On 04/04/20 9:12 pm, Erik Jacobson wrote:
This leaves us with afr_quorum_errno() returning the error. afr_final_errno() iterates through the 'children', looking for valid errors within the replies for the transaction (refresh transaction?). The function returns the highest valued error, which must be EIO (value of 5) in this case. I have not looked into how or what would set the error value in the replies array,
The errror numbers that you see in the replies array in afr_final_errno() are set in afr_inode_refresh_subvol_cbk().

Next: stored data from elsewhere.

-- ==== Sys2Proof/Decode.lean ====
section
/-! DEFINITION. The command word: decoding (30_encoding.md R77), encoding (R72, R75) and the opcode map as a table of
masks and matches (R75). -/

namespace Sys2Proof

/-- Why a word is no command; each of the three raises E_ILLEGAL (30_encoding.md R76). -/
inductive DecodeError where
  /-- RSV != 0 (30_encoding.md R71). -/
  | rsvNotZero
  /-- OPC is 0x0C to 0xFF (30_encoding.md R76). -/
  | reservedOpcode
  /-- An ARG bit that the format fixes to 0 is 1 (30_encoding.md R72). -/
  | argNotZero
  deriving DecidableEq, Repr

/-- OPC = CMD[7:0] (30_encoding.md R70). -/
def opcField (w : Word) : BitVec 8 := w.extractLsb' 0 8

/-- RSV = CMD[15:8] (30_encoding.md R70). -/
def rsvField (w : Word) : BitVec 8 := w.extractLsb' 8 8

/-- ARG = CMD[31:16] (30_encoding.md R70). -/
def argField (w : Word) : BitVec 16 := w.extractLsb' 16 16

/-- Format Z: ARG = 0 (30_encoding.md R72). -/
def decodeZ (arg : BitVec 16) (i : Instr) : Except DecodeError Instr :=
  if arg = 0 then .ok i else .error .argNotZero

/-- Format S: i = ARG[9:0], t = ARG[11:10], ARG[15:12] = 0 (30_encoding.md R72). -/
def decodeS (arg : BitVec 16) : Except DecodeError Instr :=
  if arg.extractLsb' 12 4 = 0 then .ok (.sboxRead (arg.extractLsb' 10 2).toNat (arg.extractLsb' 0 10).toNat)
  else .error .argNotZero

/-- Format C: c = ARG[15:0] (30_encoding.md R72). -/
def decodeC (arg : BitVec 16) : Except DecodeError Instr :=
  .ok (.keyChunk arg.toNat)

/-- Format W: w = ARG[1:0], ARG[15:2] = 0 (30_encoding.md R72). -/
def decodeW (arg : BitVec 16) : Except DecodeError Instr :=
  if arg.extractLsb' 2 14 = 0 then .ok (.ksRead (arg.extractLsb' 0 2).toNat) else .error .argNotZero

/-- The opcode map: which command and format an OPC selects (30_encoding.md R75, R77). -/
def decodeOpc (opc : Nat) (arg : BitVec 16) : Except DecodeError Instr :=
  match opc with
  | 0x00 => decodeZ arg .nop
  | 0x01 => decodeZ arg .gfMul
  | 0x02 => decodeZ arg .gfExp7
  | 0x03 => decodeZ arg .scatter
  | 0x04 => decodeZ arg .sboxBuild
  | 0x05 => decodeS arg
  | 0x06 => decodeZ arg .ctxConfig
  | 0x07 => decodeC arg
  | 0x08 => decodeW arg
  | 0x09 => decodeZ arg .roundF
  | 0x0A => decodeZ arg .encrypt
  | 0x0B => decodeZ arg .decrypt
  | _ => .error .reservedOpcode

/-- The decoder, total on 32-bit words: RSV first, then OPC and its ARG check (30_encoding.md R77). -/
def decode (w : Word) : Except DecodeError Instr :=
  if rsvField w ≠ 0 then .error .rsvNotZero else decodeOpc (opcField w).toNat (argField w)

/-- A command word from its fields: ARG, RSV = 0, OPC (30_encoding.md R70). -/
def commandWord (arg : BitVec 16) (opc : BitVec 8) : Word := arg ++ (0#8 ++ opc)

/-- The word of a command, from the encoding tables of 30_encoding.md R72 and R75. -/
def encode : Instr → Word
  | .nop => commandWord 0 0x00
  | .gfMul => commandWord 0 0x01
  | .gfExp7 => commandWord 0 0x02
  | .scatter => commandWord 0 0x03
  | .sboxBuild => commandWord 0 0x04
  | .sboxRead t i => commandWord (0#4 ++ (BitVec.ofNat 2 t ++ BitVec.ofNat 10 i)) 0x05
  | .ctxConfig => commandWord 0 0x06
  | .keyChunk c => commandWord (BitVec.ofNat 16 c) 0x07
  | .ksRead w => commandWord (0#14 ++ BitVec.ofNat 2 w) 0x08
  | .roundF => commandWord 0 0x09
  | .encrypt => commandWord 0 0x0A
  | .decrypt => commandWord 0 0x0B

/-- One row of the opcode map of 30_encoding.md R75: a word w selects it when `w &&& mask = pattern`. -/
structure OpcodeRow where
  mnemonic : String
  pattern : Word
  mask : Word
  deriving DecidableEq, Repr

/-- Does the word select the row (30_encoding.md R75)? -/
def OpcodeRow.selects (r : OpcodeRow) (w : Word) : Bool := w &&& r.mask == r.pattern

/-- The opcode map of 30_encoding.md R75, row by row. -/
def opcodeMap : List OpcodeRow :=
  [ ⟨"NOP", 0x00000000, 0xFFFFFFFF⟩,
    ⟨"GF.MUL", 0x00000001, 0xFFFFFFFF⟩,
    ⟨"GF.EXP7", 0x00000002, 0xFFFFFFFF⟩,
    ⟨"SCATTER", 0x00000003, 0xFFFFFFFF⟩,
    ⟨"SBOX.BUILD", 0x00000004, 0xFFFFFFFF⟩,
    ⟨"SBOX.READ", 0x00000005, 0xF000FFFF⟩,
    ⟨"CTX.CONFIG", 0x00000006, 0xFFFFFFFF⟩,
    ⟨"KEY.CHUNK", 0x00000007, 0x0000FFFF⟩,
    ⟨"KS.READ", 0x00000008, 0xFFFCFFFF⟩,
    ⟨"ROUND.F", 0x00000009, 0xFFFFFFFF⟩,
    ⟨"ENCRYPT", 0x0000000A, 0xFFFFFFFF⟩,
    ⟨"DECRYPT", 0x0000000B, 0xFFFFFFFF⟩ ]

/-- The mnemonic of a command as 30_encoding.md R75 spells it. -/
def mnemonic : Instr → String
  | .nop => "NOP"
  | .gfMul => "GF.MUL"
  | .gfExp7 => "GF.EXP7"
  | .scatter => "SCATTER"
  | .sboxBuild => "SBOX.BUILD"
  | .sboxRead _ _ => "SBOX.READ"
  | .ctxConfig => "CTX.CONFIG"
  | .keyChunk _ => "KEY.CHUNK"
  | .ksRead _ => "KS.READ"
  | .roundF => "ROUND.F"
  | .encrypt => "ENCRYPT"
  | .decrypt => "DECRYPT"

/-- The instruction the decoder reads from an opcode-table word of `nbits` bits whose value is `w`, every bit above
`nbits` being 0. A command word is one 32-bit number (30_encoding.md R70), so no byte order enters. -/
def decodeTableWord (nbits w : Nat) : Option Instr :=
  (decode (BitVec.ofNat 32 (w % 2 ^ nbits))).toOption

end Sys2Proof
end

During inode refresh (which is essentially a lookup), AFR sends the the lookup request on all its connected children and the replies from each one of them are captured in afr_inode_refresh_subvol_cbk(). So adding a log here can identify if we got EIO from any of its children. See attached patch for an example.
After we hear from all children, afr_inode_refresh_subvol_cbk() then calls afr_inode_refresh_done()-->afr_txn_refresh_done()-->afr_read_txn_refresh_done(). But you already know this flow now.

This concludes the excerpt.